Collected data
-- ==== Sys2Proof/Machine/Startup.lean ====
section
/-! DEFINITION. Reset, power-up, rehearsal, the Safe state, Intermission and wake, power failure and boundary scan
(20_startup_reset_low_power.md, R437-R456; 21_electrical_mechanical_thermal.md, R459-R461, R465). -/
namespace Sys2Proof.Machine

/-! ### Reset (R446-R448, R460, R461) -/

/-- Every object at its reset value, no key, no session, no event; optics dark and host lanes idle, and no 10 MHz output
(R370). Straps hold what was sampled last. -/
def State.clean (s : State) (cause : Nat) (pins : Pins) (boot : BootSt) : State :=
  let u : State := { pending := s.pending, now := s.now, free := s.free, answer := s.answer,
                     out := s.out ++ [.pin "TX_DARK" 1, .pin "HOST_IDLE" 1] ++ (if bit (s.obj Reg.refConfig) 3 then [.tenMhz false] else []),
                     tm := { anchorAt := s.now }, pins := pins, boot := boot }
  (((u.setObj Reg.lastResetCause cause).setObj Reg.straps (s.obj Reg.straps)).setObj Reg.busAddress (s.obj Reg.busAddress)).setObj
    Reg.mgmtLinkState (setBit (s.obj Reg.mgmtLinkState) 0 false)

abbrev resetPowerOn : Nat := 1
abbrev resetPin : Nat := 2
abbrev resetSoft : Nat := 3
abbrev resetWatchdog : Nat := 4

/-- A reset during which VREQ is high-impedance: RESET_N or PWR_GOOD is low, or the module acts as if it were (R461, R462). -/
def State.cleanUndriven (s : State) (cause : Nat) (pins : Pins) (boot : BootSt) : State :=
  (s.clean cause { pins with vreqDriven := false } boot).emit (.pin "VREQ_DRIVEN" 0)

/-- A reset of kind POWER_ON or PIN holds until RESET_N is released; the management link drops (Table 20.5). -/
def State.resetByPins (s : State) (kind : Nat) (pins : Pins) : State := s.cleanUndriven kind { pins with resetN := false } {}

/-- A reset of kind SOFT or WATCHDOG starts power-up at once; the management link stays up (Table 20.5), and VREQ goes to
its code at reset (Table 21.12). -/
def State.resetInside (s : State) (kind : Nat) : State :=
  ((s.clean kind s.pins { released := s.now }).setObj Reg.mgmtLinkState (s.obj Reg.mgmtLinkState)).driveVreq 30

/-- The module holds itself in reset (R461). -/
def State.powerDown (s : State) (pwrGood : Bool) : State :=
  s.cleanUndriven (s.obj Reg.lastResetCause) { s.pins with pwrGood := pwrGood } { held := true }

def execPowerOnReset (t : Nat) (s0 : State) : Result :=
  .next (State.resetByPins (s0.tick t) resetPowerOn { pwrGood := true })

/-- RESET_N has been low for `lowNs` (Table 20.5, R460, Table 21.11). -/
def execPinReset (t : Nat) (lowNs : Nat) (s0 : State) : Result :=
  let s := s0.tick t
  if s.inReset || decide (lowNs < 1000) then .next s
  else if 10000 ≤ lowNs then .next (s.resetByPins resetPin s.pins)
  else
    let hits := Config.pinPulseResets s.free
    let s := { s with free := s.free + 1 }
    .next (if hits then s.resetByPins resetPin s.pins else s)

/-- The straps are sampled, and power-up and network time start (R460, R364, Table 21.12). -/
def execResetNReleased (t : Nat) (straps : BitVec 3) (s0 : State) : Result :=
  let s := s0.tick t
  if s.pins.resetN || !s.pins.pwrGood || s.boot.held then .next s
  else
    let v := straps.toNat
    let s : State := { s with pins := { s.pins with resetN := true }, boot := { s.boot with released := s.now },
                              tm := { anchorAt := s.now } }
    .next (((s.setObj Reg.straps v).setObj Reg.busAddress (v / 2)).setObj Reg.mgmtLinkState
      (setBit (s.obj Reg.mgmtLinkState) 1 (bit v 0)))

/-- The write of RESET_REQUEST (R446). -/
def State.writeResetRequest (s : State) (v : Nat) : Status × State :=
  if v ≠ 0xA5 then (stOutOfRange, s) else (stOk, { s with boot := { s.boot with resetDue := true } })

/-- The SOFT reset that follows the response to the request (R446). -/
def State.resetIfDue (s : State) : State := if s.boot.resetDue then s.resetInside resetSoft else s

def execSoftReset (t : Nat) (value : Word32) (s0 : State) : Result :=
  .next ((s0.tick t).managed (fun s =>
    let w := s.writeResetRequest value.toNat
    (w.1, if w.1 = stOk then w.2.resetIfDue else w.2)))

def execWatchdogReset (t : Nat) (s0 : State) : Result :=
  let s := s0.tick t
  .next (if s.inReset then s else s.resetInside resetWatchdog)

/-- PWR_GOOD falls (R461). -/
def execPwrGoodFall (t : Nat) (s0 : State) : Result :=
  let s := s0.tick t
  .next (if s.pins.pwrGood then s.powerDown false else s)

/-- Rails by what their loss does (R461, Table 21.2). -/
def railResets (n : Nat) : Bool := [1, 2, 4, 5, 6, 7, 8].contains n
def railEngines (n : Nat) : Bool := [3, 9, 10, 11].contains n

/-- A rail stays outside its alarm band for 2 µs while PWR_GOOD is high (R46, R461): the module is held in reset until PWR_GOOD
falls and rises, if RESET_N is low too. The core rail is OFF in an Intermission. -/
def execRailLoss (t : Nat) (rail : Fin 14) (s0 : State) : Result :=
  let s := s0.tick t
  let n := rail.val + 1
  if !s.pins.pwrGood || s.boot.held || (n == 1 && s.asleep) then .next s
  else if railResets n then .next (s.powerDown true)
  else if s.inReset then .next s
  else
    let s := s.slewExempt 6
    .next (if railEngines n then (List.range 8).foldl (fun u e => u.engineFail e 2) s else s)

/-! ### Power-up (R439) -/

/-- BOOT_ID is drawn from the entropy source (R418): a free value; the always-on domain drives VREQ from now on, at the
code of 0.750 V (R462). -/
def execBootIdDrawn (t : Nat) (s0 : State) : Result :=
  let s := s0.tick t
  if s.inReset || s.boot.bootDrawn then .next s
  else
    let (v, s) := s.takeFree
    let s : State := { s with boot := { s.boot with bootDrawn := true }, pins := { s.pins with vreqDriven := true } }
    .next (((s.setObj Reg.bootId v).emit (.pin "VREQ_DRIVEN" 1)).driveVreq 30)

/-- RESET_DONE is event 0, the first after any reset (R447); the change of draw is reported (R439). -/
def execManagementBootDone (t : Nat) (s0 : State) : Result :=
  let s := s0.tick t
  if s.inReset || !s.boot.bootDrawn || s.boot.mgmtUp then .next s
  else
    let s : State := { s with boot := { s.boot with mgmtUp := true } }
    .next ((s.firstEvent 0x1801 (s.obj Reg.lastResetCause) (s.obj Reg.bootId)).slewExempt 1)

/-- The module powers up, and the core has left reset. -/
def State.training (s : State) : Bool := !s.inReset && s.modState == modPowerUp && s.boot.coreUp

/-- The links are retrained after an Intermission, and have not all come back (Table 20.7). -/
def State.retraining (s : State) : Bool := (s.modState == modExiting || s.modState == modReady) && s.boot.woken && !s.boot.linksUp

def execCoreOutOfReset (t : Nat) (s0 : State) : Result :=
  let s := s0.tick t
  if !s.inReset && s.modState == modPowerUp && s.boot.bootDrawn then .next { s with boot := { s.boot with coreUp := true } }
  else .next s

def execLinksTrained (t : Nat) (s0 : State) : Result :=
  let s := s0.tick t
  if s.training || s.retraining then .next { s with boot := { s.boot with linksUp := true } } else .next s

/-- Replacing bits of REHEARSAL_RESULT (Table 20.4). -/
def State.setResult (s : State) (hi lo v : Nat) : State :=
  s.setObj Reg.rehearsalResult (setBits (s.obj Reg.rehearsalResult) hi lo v)

def State.outcome (s : State) : Nat := bits (s.obj Reg.rehearsalResult) 87 80
def State.firstFatal (s : State) : Nat := bits (s.obj Reg.rehearsalResult) 95 88
def State.failedItems (s : State) : Nat := bits (s.obj Reg.rehearsalResult) 12 0

/-- HBM is trained or taken as failed: rehearsal begins. -/
def State.beginRehearsal (s : State) : State :=
  let s : State := { s with boot := { s.boot with rehearsalFrom := s.now } }
  (s.setObj Reg.moduleState modRehearsal).setResult 87 80 1

def execHbmTrained (t : Nat) (s0 : State) : Result :=
  let s := s0.tick t
  if s.training && s.boot.linksUp then .next s.beginRehearsal else .next s

/-- An element fails an item of rehearsal (R440). -/
def State.failPart (s : State) (item el : Nat) : State :=
  (State.setResult { s with boot := { s.boot with failedItems := s.boot.failedItems ++ [(item, el)] } } item item 1).failElement el

/-- The numbers of the bits set among the lowest n. -/
def setBitsOf (n v : Nat) : List Nat := (List.range n).filter (fun i => bit v i)

def State.failHubs (s : State) (m : Nat) : State := (setBitsOf 4 m).foldl (fun u h => u.failPart 3 (element 4 h)) s
def State.failStacks (s : State) (m : Nat) : State := (setBitsOf 24 m).foldl (fun u k => u.failPart 4 (element 5 k)) s

/-- Engines fail item 10 (R332, R440). -/
def State.failEngines (s : State) (m cause : Nat) : State :=
  (setBitsOf 8 m).foldl (fun u e => ((u.failPart 10 (element 8 e)).setResult (52 + e) (52 + e) 1).engineFail e cause) s

/-- Links that fail to retrain within twice their time of Table 20.7: the hubs' within 32 ms of the wake, the engines'
within 44 ms. They are treated as in READY (R450, R198, R332). -/
def State.failRetraining (s : State) (hubs engines : Nat) : State :=
  let s := if s.boot.exitAt + 32000000 ≤ s.now then (setBitsOf 4 hubs).foldl
    (fun u h => if bit u.memSt.failedHubs h then u else u.hubFail h) s else s
  if s.boot.exitAt + 44000000 ≤ s.now then (setBitsOf 8 engines).foldl (fun u e => u.engineFail e 1) s else s

/-- A training step has not finished by twice its instant (R439): 90 ms for the links, 120 ms for HBM. -/
def execTrainingTimeout (t : Nat) (unfinished : TrainingStep) (s0 : State) : Result :=
  let s := s0.tick t
  match unfinished with
  | .links hubs engines =>
    if s.training && !s.boot.linksUp && (hubs != 0#4 || engines != 0#8) && decide (s.boot.released + 90000000 ≤ s.now) then
      let s := (s.failHubs hubs.toNat).failEngines engines.toNat 1
      let s := s.setObj Reg.hubLinkState (s.obj Reg.hubLinkState - (s.obj Reg.hubLinkState &&& hubs.toNat))
      .next { s with boot := { s.boot with linksUp := true }, memSt := { s.memSt with failedHubs := s.memSt.failedHubs ||| hubs.toNat } }
    else .next (if s.retraining then s.failRetraining hubs.toNat engines.toNat else s)
  | .hbm sts =>
    if s.training && s.boot.linksUp && sts != 0#24 && decide (s.boot.released + 120000000 ≤ s.now) then
      .next (s.failStacks sts.toNat).beginRehearsal
    else .next s

/-! ### Rehearsal (R440-R442) -/

/-- Items that test no element of Table 17.5 but the core die (DEDUCED, log entry 87). -/
def coreItems : List Nat := [0, 1, 2, 5, 8, 9, 12]

/-- Tensor cells and cipher lanes leave service (R95, R308, R440). -/
def State.failCells (s : State) (m : Nat) : State :=
  (setBitsOf 16 m).foldl (fun u n => ((u.failPart 6 (element 6 n)).setResult (16 + n) (16 + n) 1).setObj Reg.tcInService
    (setBit (u.obj Reg.tcInService) n false)) s

/-- Lane l of a direction: 0 to 9 transmit, 10 to 19 receive, as in Table 20.4 from bit 32. -/
def State.failLanes (s : State) (from_ m : Nat) : State :=
  (setBitsOf 10 m).foldl (fun u i =>
    let l := from_ + i
    ((u.failPart 7 (element 7 l)).setResult (32 + l) (32 + l) 1).setObj Reg.lanesInService
      (setBit (u.obj Reg.lanesInService) (laneBit l) false)) s

/-- A host lane reads FAILED (R441). The part recorded is the lane. -/
def State.failHostLane (s : State) (l : Nat) : State :=
  let s : State := { s with boot := { s.boot with failedItems := s.boot.failedItems ++ [(11, l)] } }
  let s := ((s.setResult 11 11 1).setResult (64 + l / 9) (64 + l / 9) 1).failElement (element 1 l)
  s.setLane l 3 (if l % 9 < 8 then l % 9 else 0)

/-- Lines that the HBM test corrected (Table 20.3, item 4). -/
def State.countTested (s : State) (xs : List Nat) : State :=
  (List.range 24).foldl (fun u k =>
    let n := xs.getD k 0
    if n = 0 then u else ((u.bumpBy Reg.hbmCorrected n).bumpBy (Reg.stackCorrected k) n).points (element 5 k) n) s

/-- What failed is taken out of service (Table 20.3). -/
def State.takeFindings (s : State) (f : RehearsalFindings) : State :=
  let s := (coreItems.filter (fun i => bit f.items.toNat i)).foldl (fun u i => u.failPart i (element 0 0)) s
  let s := ((s.failHubs f.hubs.toNat).failStacks f.hbmStacks.toNat).countTested f.corrected
  let s := ((s.failCells f.cells.toNat).failLanes 0 f.cipherTx.toNat).failLanes 10 f.cipherRx.toNat
  let s := (s.failEngines f.engineLinks.toNat 1).failEngines f.engineDsps.toNat 3
  (setBitsOf 144 f.lanes.toNat).foldl (fun u l => u.failHostLane l) s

### TASK
Would you retype the lines above from the one with "def State.failEngines (s" down to the one with "s.memSt with failedHubs", word for word, both ends included and no other lines?

### EXERCISE RESULT
def State.failEngines (s : State) (m cause : Nat) : State :=
  (setBitsOf 8 m).foldl (fun u e => ((u.failPart 10 (element 8 e)).setResult (52 + e) (52 + e) 1).engineFail e cause) s

/-- Links that fail to retrain within twice their time of Table 20.7: the hubs' within 32 ms of the wake, the engines'
within 44 ms. They are treated as in READY (R450, R198, R332). -/
def State.failRetraining (s : State) (hubs engines : Nat) : State :=
  let s := if s.boot.exitAt + 32000000 ≤ s.now then (setBitsOf 4 hubs).foldl
    (fun u h => if bit u.memSt.failedHubs h then u else u.hubFail h) s else s
  if s.boot.exitAt + 44000000 ≤ s.now then (setBitsOf 8 engines).foldl (fun u e => u.engineFail e 1) s else s

/-- A training step has not finished by twice its instant (R439): 90 ms for the links, 120 ms for HBM. -/
def execTrainingTimeout (t : Nat) (unfinished : TrainingStep) (s0 : State) : Result :=
  let s := s0.tick t
  match unfinished with
  | .links hubs engines =>
    if s.training && !s.boot.linksUp && (hubs != 0#4 || engines != 0#8) && decide (s.boot.released + 90000000 ≤ s.now) then
      let s := (s.failHubs hubs.toNat).failEngines engines.toNat 1
      let s := s.setObj Reg.hubLinkState (s.obj Reg.hubLinkState - (s.obj Reg.hubLinkState &&& hubs.toNat))
      .next { s with boot := { s.boot with linksUp := true }, memSt := { s.memSt with failedHubs := s.memSt.failedHubs ||| hubs.toNat } }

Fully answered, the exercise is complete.